The results developed here are perhaps not that surprising to people familiar with the history of programming languages. But it's interesting to see it all formalized and analyzed.

Cakes, Custard, and Category Theory

Eugenia Cheng's new popular coscience book is out, in the U.K. under the title Cakes, Custard and Category Theory: Easy recipes for understanding complex maths, and in the U.S. under the title How to Bake Pi: An Edible Exploration of the Mathematics of Mathematics:

Most people imagine maths is something like a slow cooker: very useful, but pretty limited in what it can do. Maths, though, isn't just a tool for solving a specific problem - and it's definitely not something to be afraid of. Whether you're a maths glutton or have forgotten how long division works (or never really knew in the first place), the chances are you've missed what really makes maths exciting. Calling on a baker's dozen of entertaining, puzzling examples and mathematically illuminating culinary analogies - including chocolate brownies, iterated Battenberg cakes, sandwich sandwiches, Yorkshire puddings and Möbius bagels - brilliant young academic and mathematical crusader Eugenia Cheng is here to tell us why we should all love maths.

From simple numeracy to category theory ('the mathematics of mathematics'), Cheng takes us through the joys of the mathematical world.

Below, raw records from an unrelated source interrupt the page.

-- ==== Sys2Proof/Laws/Memory.lean ====
section
/-! SUPPORT. The laws of memory: what is read after a write, and that every memory operation keeps the canonical form. -/

namespace Sys2Proof.Machine

/-- An erased address reads as an unlisted one. -/
theorem memRead_memErase_same (m : List Host.Cell) (a : Nat) : memRead (memErase m a) a = 0#8 := by
  induction m with
  | nil => rfl
  | cons x m ih =>
    obtain ⟨k, w⟩ := x
    by_cases hk : k = a
    · simp [memErase, hk, ih]
    · simp [memErase, memRead, hk, ih, Ne.symm hk]

/-- Erasing an address leaves every other one alone. -/
theorem memRead_memErase_ne (m : List Host.Cell) (a b : Nat) (hab : b ≠ a) :
    memRead (memErase m a) b = memRead m b := by
  induction m with
  | nil => rfl
  | cons x m ih =>
    obtain ⟨k, w⟩ := x
    by_cases hk : k = a
    · simp [memErase, memRead, hk, ih, hab]
    · simp [memErase, memRead, hk, ih]

/-- An inserted entry is read when nothing else is listed for its address. -/
theorem memRead_memInsert_same (m : List Host.Cell) (a : Nat) (v : Byte) :
    memRead (memInsert (memErase m a) a v) a = v := by
  induction m with
  | nil => simp [memErase, memInsert, memRead]
  | cons x m ih =>
    obtain ⟨k, w⟩ := x
    by_cases hk : k = a
    · simp [memErase, hk, ih]
    · by_cases hlt : a < k
      · simp [memErase, memInsert, memRead, hk, hlt]
      · simp [memErase, memInsert, memRead, hk, hlt, ih, Ne.symm hk]

/-- An inserted entry leaves every other address alone. -/
theorem memRead_memInsert_ne (m : List Host.Cell) (a b : Nat) (v : Byte) (hab : b ≠ a) :
    memRead (memInsert m a v) b = memRead m b := by
  induction m with
  | nil => simp [memInsert, memRead, hab]
  | cons x m ih =>
    obtain ⟨k, w⟩ := x
    by_cases hlt : a < k
    · simp [memInsert, memRead, hlt, hab]
    · simp [memInsert, memRead, hlt, ih]

/-- A read of the address just written gives the value written. -/
@[simp] theorem memRead_memWrite_same (m : List Host.Cell) (a : Nat) (v : Byte) :
    memRead (memWrite m a v) a = v := by
  unfold memWrite
  split
  · rename_i hv
    rw [memRead_memErase_same, hv]
  · exact memRead_memInsert_same m a v

/-- A read of another address is not changed by a write. -/
theorem memRead_memWrite_ne (m : List Host.Cell) (a b : Nat) (v : Byte) (hab : b ≠ a) :
    memRead (memWrite m a v) b = memRead m b := by
  unfold memWrite
  split
  · exact memRead_memErase_ne m a b hab
  · rw [memRead_memInsert_ne _ _ _ _ hab, memRead_memErase_ne _ _ _ hab]

/-- The canonical form from an address on is the canonical form from a lower one on. -/
theorem Memory.wfFrom_weaken (m : List Host.Cell) (lo lo' : Nat) (hle : lo' ≤ lo) (h : Memory.wfFrom lo m = true) :
    Memory.wfFrom lo' m = true := by
  cases m with
  | nil => rfl
  | cons x m =>
    obtain ⟨k, w⟩ := x
    simp only [Memory.wfFrom, Bool.and_eq_true, decide_eq_true_eq] at h ⊢
    exact ⟨⟨⟨by omega, h.1.1.2⟩, h.1.2⟩, h.2⟩

/-- Erasing keeps the canonical form. -/
theorem Memory.wfFrom_memErase (m : List Host.Cell) (a lo : Nat) (h : Memory.wfFrom lo m = true) :
    Memory.wfFrom lo (memErase m a) = true := by
  induction m generalizing lo with
  | nil => rfl
  | cons x m ih =>
    obtain ⟨k, w⟩ := x
    simp only [Memory.wfFrom, Bool.and_eq_true, decide_eq_true_eq] at h
    by_cases hk : k = a
    · simp only [memErase, hk, if_true]
      exact ih lo (Memory.wfFrom_weaken m (k + 1) lo (by omega) h.2)
    · simp [memErase, hk, Memory.wfFrom, h.1.1.1, h.1.1.2, h.1.2, ih (k + 1) h.2]

/-- Inserting an entry for an address not listed keeps the canonical form. -/
theorem Memory.wfFrom_memInsert (m : List Host.Cell) (a lo : Nat) (v : Byte) (ha : a < 65536) (hlo : lo ≤ a)
    (hv : v ≠ 0#8) (hm : ∀ x ∈ m, x.1 ≠ a) (h : Memory.wfFrom lo m = true) :
    Memory.wfFrom lo (memInsert m a v) = true := by
  induction m generalizing lo with
  | nil => simp [memInsert, Memory.wfFrom, ha, hlo, hv]
  | cons x m ih =>
    obtain ⟨k, w⟩ := x
    simp only [Memory.wfFrom, Bool.and_eq_true, decide_eq_true_eq] at h
    have hk : k ≠ a := hm (k, w) (by simp)
    by_cases hlt : a < k
    · have hk1 : a + 1 ≤ k := hlt
      simp [memInsert, hlt, Memory.wfFrom, ha, hlo, hv, hk1, h.1.1.2, h.1.2, h.2]
    · have hk1 : k + 1 ≤ a := by omega
      have hm' : ∀ x ∈ m, x.1 ≠ a := fun x hx => hm x (by simp [hx])
      simp [memInsert, hlt, Memory.wfFrom, h.1.1.1, h.1.1.2, h.1.2, ih (k + 1) hk1 hm' h.2]

/-- No entry for an erased address is left. -/
theorem memErase_not_listed (m : List Host.Cell) (a : Nat) : ∀ x ∈ memErase m a, x.1 ≠ a := by
  induction m with
  | nil => intro x hx; simp [memErase] at hx
  | cons y m ih =>
    obtain ⟨k, w⟩ := y
    intro x hx
    by_cases hk : k = a
    · simp only [memErase, hk, if_true] at hx
      exact ih x hx
    · simp only [memErase, hk, if_false, List.mem_cons] at hx
      rcases hx with rfl | hx
      · exact hk
      · exact ih x hx

/-- A write at an address of the machine keeps the canonical form. -/
theorem Memory.wf_memWrite (m : List Host.Cell) (a : Word) (v : Byte) (h : Memory.wf m = true) :
    Memory.wf (memWrite m a.toNat v) = true := by
  unfold memWrite
  split
  · exact Memory.wfFrom_memErase m a.toNat 0 h
  · rename_i hv
    exact Memory.wfFrom_memInsert _ _ _ _ a.isLt (Nat.zero_le _) hv (memErase_not_listed m a.toNat)
      (Memory.wfFrom_memErase m a.toNat 0 h)

/-- Memory after reset is canonical. -/
theorem Memory.wf_reset : Memory.wf State.reset.plat.mem = true := rfl

end Sys2Proof.Machine
end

Packed with recipes, puzzles to surprise and delight even the innumerate, Cake, Custard & Category Theory will whet the appetite of maths whizzes and arithmophobes alike. (Not to mention aspiring cooks: did you know you can use that slow cooker to make clotted cream?) This is maths at its absolute tastiest.

Cheng, one of the Catsters, gives a guided tour of mathematical thinking and research activities, and through the core philosophy underlying category theory. This is the kind of book you can give to your grandma and grandpa so they can boast to their friends what her grandchildren are doing (and bake you a nice dessert when you come and visit :) ). A pleasant weekend reading.